Solution Tree
- Status: Active
- Founded: 1998
- Country of origin: United States
- Headquarters location: Bloomington, Indiana
- Distribution: Worldwide
- Key people: Jeffrey C. Jones, David Elmore, Ed Ackerman
- Publication types: Academic books, videos, online courses
- Nonfiction topics: Education, professional development, leadership
- Official website: www.solutiontree.com

= Solution Tree =

Educational publishing company

Solution Tree is a professional development company and publisher of educational material for K–12 educators. Founded in 1998, the company provides services and products that include books, videos, conferences, workshops, consultation, and online courses. Solution Tree authors and consultants provide guidance to schools and districts on topics such as professional learning communities, response to intervention, educational assessment, and Common Core State Standards.

== Support of PLCs ==
Solution Tree provides training, consultation, and resources to help schools and districts implement the "PLC at Work" process. The process focuses on three concepts: ensuring that students learn, creating a culture of collaboration, and producing results. It was first introduced in 1998 with Professional Learning Communities at Work by Richard DuFour and Robert Eaker. The implementation handbook, Learning by Doing by Richard DuFour, Rebecca DuFour, Robert Eaker, and Thomas W. Many, was released in 2006 and provides strategies for building and sustaining PLCs.

Solution Tree also operates allthingsPLC.info, an online resource that provides helps educators in PLCs collaborate in an online global learning community. Through the website, schools and districts can apply to become model PLCs, which requires that applicants meet a set of criteria and reapply annually. Four times per year, Solution Tree publishes AllThingsPLC Magazine, which features information about PLCs and personal commentaries from educators.

== Collaborators ==
Solution Tree collaborates with experts in education topics, such as Richard DuFour (PLCs), Robert J. Marzano (evidence-based education), James Bellanca (deeper learning), Timothy Kanold (mathematics), Kurt W. Fischer (educational neuroscience), and Will Richardson (technology in education). The company often publishes and partners with professionals currently in the education industry to provide their expertise in education. This has raised questions in transparency in private earning by school officials. DuFour said that it represents a shift toward educational materials being written by educators.

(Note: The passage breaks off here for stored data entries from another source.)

-- ==== Sys2Proof/Certificates/Slice0/Obligations.lean ====
section
/-! DEFINITION. The statements for the provers. OBLIGATIONS.json lists them with the rules of spec/ they formalise. -/

section

open Sys2Proof Sys2Proof.Machine

/-! ## The queue of commands and the running part -/

/-- A step runs the command at the front of the queue with the queue's rest; on an empty queue the running part lets a
millisecond of coupler time pass and a part that does not run stays as it is (the model's choice, log entry 6, DESIGN
CHOICE). -/
def Obligations.StepTakesTheFront : Prop :=
  (∀ (c : Instr) (rest : List Instr) (s : State),
    s.pending = c :: rest → step s = exec c { s with pending := rest }) ∧
  (∀ s : State, s.pending = [] → s.phase = .running → step s = .next { s with now := s.now + 1 }) ∧
  ∀ s : State, s.pending = [] → s.phase ≠ .running → step s = .next s

/-- Every command the bus can carry completes in every state and leaves the waiting commands alone, and a command it
cannot carry is the model's one fault (the model's choice, log entry 20, DESIGN CHOICE): no row ends a run on ordinary
data. -/
def Obligations.CommandsCompleteAndKeepTheQueue : Prop :=
  ∀ (c : Instr) (s : State),
    (c.wellFormed = true → ∃ t, exec c s = .next t ∧ t.pending = s.pending) ∧
      (c.wellFormed = false → exec c s = .fault .illFormed)

/-- While the part is held, unpowered or STARTING, no event of any block is taken: every row but the four of power,
reset and start-up leaves every field as it is (R190, R192); and from a part that does not run with ISOL low, no
attempt, no queued frame, no report and no write, a step leads to such a one again. What the volatile blocks hold in
such a part is the model's choice (log entry 11, DESIGN CHOICE). -/
def Obligations.NothingIsTakenWhileNotRunning : Prop :=
  (∀ (c : Instr) (s : State),
    s.phase ≠ .running → c.isPowerEvent = false → c.wellFormed = true → exec c s = .next s) ∧
  ∀ s t : State, s.HeldOk → step s = .next t → t.HeldOk

/-! ## Reset, power and start-up -/

/-- RST_N_LOW and POWER_LOSS end every attempt and write in progress without an outcome and leave both slots as they
were: the target of a write that stops was made DAMAGED when the write began (R189, R190). ISOL is low while RST_N is
low (R190); that it is low without power, and that the queues are empty in a part that does not run, is the model's
choice (log entry 11, DESIGN CHOICE). -/
def Obligations.ResetAndPowerLossHoldThePart : Prop :=
  ∀ s : State,
    ∃ t u, exec .rstNLow s = .next t ∧ exec .powerLoss s = .next u ∧ t.phase = .held ∧ u.phase = .unpowered ∧
      ∀ v, v = t ∨ v = u →
        v.trip.isol = false ∧ v.ports.a.attempt = none ∧ v.ports.b.attempt = none ∧ v.queues.frames.a = [] ∧
          v.queues.frames.b = [] ∧ v.image.store = none ∧ v.image.slot0 = s.image.slot0 ∧
          v.image.slot1 = s.image.slot1 ∧ v.pending = s.pending

/-- START_UP gives each slot its state and loads the newest VALID image: its bank, parameters, enables and trip
configuration, and IMAGE_FALLBACK is to be set just when the other slot is DAMAGED (R190 steps 2 to 4). Of two VALID
slots, slot 1 is newest when its sequence is newer, else slot 0 (R186). -/
def Obligations.StartUpLoadsTheNewestImage : Prop :=
  ∀ (strap : BitVec 4) (fm c0 c1 : Bool) (s : State) (x : ImageStore) (i : SlotId) (img : Image),
    x.slot0 = s.image.slot0.examined c0 → x.slot1 = s.image.slot1.examined c1 → (x.slot i).image = some img →
    (∀ other, (x.slot i.other).image = some other →
      match i with
      | .one => 1 ≤ (img.seq - other.seq).toNat ∧ (img.seq - other.seq).toNat ≤ 2147483647
      | .zero => ¬(1 ≤ (other.seq - img.seq).toNat ∧ (other.seq - img.seq).toNat ≤ 2147483647)) →
    ∃ t, exec (.startUp strap fm c0 c1) s = .next t ∧ t.phase = .starting ∧ t.image.slot0 = x.slot0 ∧
      t.image.slot1 = x.slot1 ∧ t.banks.active = img.bank ∧ t.agent.params = img.params ∧
      t.events.enables = img.enables ∧ t.trip.config = img.trip ∧ t.image.loaded = some i ∧ t.image.strap = strap ∧
      t.image.failmodeHigh = fm ∧
      t.image.flagDue = (if (x.slot i.other).state = .damaged then some .imageFallback else none)

/-- A slot is examined as R190 step 3 says: BLANK when its cells are erased, VALID when its format code, its check value
and its valid marker are all there, else DAMAGED; and with no VALID slot START_UP loads the factory state of R191 and
IMAGE_ABSENT is to be set. -/
def Obligations.StartUpWithoutAnImageIsFactory : Prop :=
  (∀ (x : Slot) (check : Bool),
    ((x.examined check).state = .blank ↔ x.cells = none) ∧
      ((x.examined check).state = .valid ↔
        ∃ c, x.cells = some c ∧ c.formatOk = true ∧ c.checkOk = true ∧ check = true ∧ c.marker = true)) ∧
  ∀ (strap : BitVec 4) (fm c0 c1 : Bool) (s : State),
    (s.image.slot0.examined c0).state ≠ .valid → (s.image.slot1.examined c1).state ≠ .valid →
    ∃ t, exec (.startUp strap fm c0 c1) s = .next t ∧ t.phase = .starting ∧
      t.banks.active.entries = Vector.replicate 64 Entry.cleared ∧
      t.banks.active.header =
        { masks := #v[0, 0, 0, 0], defaults := if fm then ⟨.drop, .drop⟩ else ⟨.pass, .pass⟩, mgmtPass := .pass } ∧
      t.agent.params =
        { ownStation := if strap = 15 then 4079 else 4080 + strap.setWidth 12
          start := ⟨true, true⟩
          retryLimit := 3
          autoRecover := 1000
          ceiling := ⟨32, 32⟩
          ageLimits := #v[200, 100, 50, 0]
          originHop := 3
          mgmtClass := 2
          queryTimeout := 40
          reportStation := 4095
          reportSide := .a
          levels := ⟨3, 4, 2, 7⟩ } ∧
      t.events.enables = ⟨0x03FF, 0x007F, 0x007F, 0x001F⟩ ∧
      t.trip.config = { sources := #v[none, none, none, none], required := 0, window := 100 } ∧
      t.image.loaded = none ∧ t.image.flagDue = some .imageAbsent

/-- Whatever it loads, START_UP leaves the rest of the coupler as R192 lists it: shadow copied and CLEAN, every count 0,
queues, records, entries and reports empty, no session, flags clear, sides by their start parameters, the trip unit at
rest with ISOL low. -/
def Obligations.StartUpClearsTheRest : Prop :=
  ∀ (strap : BitVec 4) (fm c0 c1 : Bool) (s : State),
    ∃ t, exec (.startUp strap fm c0 c1) s = .next t ∧ t.banks.shadow = t.banks.active ∧ t.banks.shadowState = .clean ∧
      t.banks.hits = Vector.replicate 64 0 ∧
      (∀ code : Byte, ∀ cs ∈ t.counterSet code, ∀ c ∈ cs, c = 0) ∧
      t.queues.frames = ⟨[], []⟩ ∧ t.queues.free = 48 ∧ t.tags.records = Vector.replicate 48 none ∧ t.proxy.list = [] ∧
      t.agent.session = none ∧ t.events.reports = [] ∧ t.events.nextSeq = 0 ∧ t.events.flags = ⟨0, 0, 0, 0⟩ ∧
      t.image.store = none ∧
      t.ports.a.view = ⟨if t.agent.params.start.a then .active else .off, 0, none, none, false⟩ ∧
      t.ports.b.view = ⟨if t.agent.params.start.b then .active else .off, 0, none, none, false⟩ ∧
      t.trip.state = (if t.trip.config.required = 0 then .disarmed else .watching) ∧ t.trip.asserted = 0 ∧
      t.trip.deadline = none ∧ t.trip.last = none ∧ t.trip.isol = false

/-- A reset or power loss during a STORE spoils the slot being written and no other: the start-up that follows finds it
DAMAGED, and loads the other slot, with IMAGE_FALLBACK to be set, when that one is VALID and still checks (R189). -/
def Obligations.ACutWriteIsFoundDamaged : Prop :=
  ∀ (strap : BitVec 4) (fm c0 c1 : Bool) (s : State) (x : Storing) (cut : Instr),
    s.image.store = some x → s.image.slot x.target = Slot.written x.snapshot → cut = .rstNLow ∨ cut = .powerLoss →
    ∃ u t, exec cut s = .next u ∧ exec (.startUp strap fm c0 c1) u = .next t ∧
      (t.image.slot x.target).state = .damaged ∧ t.image.store = none ∧
      ∀ img, s.image.slot x.target.other = Slot.verified img → c0 = true → c1 = true →
        t.image.loaded = some x.target.other ∧ t.banks.active = img.bank ∧ t.image.flagDue = some .imageFallback

/-- STARTING_END starts coupler time at 0 in the running part and sets the image flag that is due; a frame in progress
on a segment at that moment is one its port will not receive (R114; log entry 22, DEDUCED); the banks, records,
entries, trip unit, agent and slots, and everything else of the ports, stay as start-up left them (R192). -/
def Obligations.StartingEndSetsTheImageFlag : Prop :=
  ∀ (busyA busyB : Bool) (s : State), s.phase = .starting →
    ∃ t, exec (.startingEnd busyA busyB) s = .next t ∧ t.phase = .running ∧ t.now = 0 ∧
      (∀ f, s.image.flagDue = some f → t.events.has f = true) ∧ t.image = { s.image with flagDue := none } ∧
      t.ports = ⟨{ s.ports.a with awaitsStart := busyA }, { s.ports.b with awaitsStart := busyB }⟩ ∧
      t.banks = s.banks ∧ t.tags = s.tags ∧ t.proxy = s.proxy ∧ t.trip = s.trip ∧ t.agent = s.agent ∧
      (s.Unreported → s.Leaves t s.image.flagDue.toList)

/-! ## Reception and classification -/

/-- A frame that was in progress when STARTING ended is not received, and the port receives from the next frame on
(R114). That it is the first frame to end at that port, and that nothing is answered and nothing counted for it
whatever the line carried and whatever the side state, at an OFF side too, is the model's inference (log entry 22,
DEDUCED). Any other reception that ends while the side is OFF is discarded without verification: counted, not
acknowledged, and nothing else changes (R98). A bad frame at a side that is not OFF is counted, not acknowledged, sets
S_BAD_FRAME and reaches neither the classifier nor the agent (R97). -/
def Obligations.PortsDiscardWhatTheyMayNotTake : Prop :=
  (∀ (side : Side) (bytes : List Byte) (s : State), s.phase = .running → s.Quiet →
    ((s.ports.get side).awaitsStart = true →
      exec (.reception side bytes) s =
        .next
          { s with ports := s.ports.modify side fun p => { p with acknowledged := false, awaitsStart := false } }) ∧
    ((s.ports.get side).awaitsStart = false → (s.ports.get side).state = .off →
      exec (.reception side bytes) s =
        .next
          { s with
            ports := s.ports.modify side fun p =>
              { p with
                acknowledged := false
                counters := { p.counters with receivedWhileOff := bump p.counters.receivedWhileOff } } })) ∧
  ∀ (side : Side) (bytes : List Byte) (s : State), s.Receives side → readFrame bytes = none →
    ∃ t, exec (.reception side bytes) s = .next t ∧ t.steady = s.steady ∧ t.banks = s.banks ∧ t.agent = s.agent ∧
      t.ports = s.ports.modify side (fun p =>
        { p with
          acknowledged := false
          counters := { p.counters with badFrame := bump p.counters.badFrame } }) ∧
      t.events.has (.badFrame side) = true ∧
      (s.Unreported → t.queues = s.queues ∧ t.events = s.events.mark (.badFrame side))

/-- A frame of unknown kind, or a QUERY with a payload or with Reply set, is dropped as *malformed* in every trip state
(R16); while TRIPPED every other DATA and QUERY frame is dropped as *isolated* before matching (R17). Nothing else
changes. -/
def Obligations.MalformedAndGatedFramesAreDropped : Prop :=
  ∀ (side : Side) (f : Frame) (s : State), s.Receives side → s.Quiet → f.payload.length ≤ Config.payload →
    (f.body = .unknown →
      exec (.reception side f.bytes) s =
        .next ((s.heard side).countClassifier side fun c => { c with malformed := bump c.malformed })) ∧
    (∀ reply tag, f.body = .query reply tag → reply = true ∨ f.payload ≠ [] →
      exec (.reception side f.bytes) s =
        .next ((s.heard side).countClassifier side fun c =>
          { c with queryTaken := bump c.queryTaken, malformed := bump c.malformed })) ∧
    (∀ tag, f.body = .query false tag → f.payload = [] → s.trip.state = .tripped →
      exec (.reception side f.bytes) s =
        .next ((s.heard side).countClassifier side fun c =>
          { c with queryTaken := bump c.queryTaken, isolated := bump c.isolated })) ∧
    (∀ reply tag, f.body = .data reply tag → s.trip.state = .tripped →
      exec (.reception side f.bytes) s =
        .next ((s.heard side).countClassifier side fun c =>
          { c with dataTaken := bump c.dataTaken, isolated := bump c.isolated }))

== Professional development ==
Solution Tree provides various forms of professional development for educators. Working at the school or district level, Solution Tree offers short or long-term PD, from one-day events or workshops to in-depth, long term arrangements. In 2014, Solution Tree launched Global PD, an online tool designed to help schools and districts facilitate the work of PLCs.

== Acquisitions ==
In 2017, Solution Tree acquired Hawker Brownlow Professional Learning Solutions (HBPLS).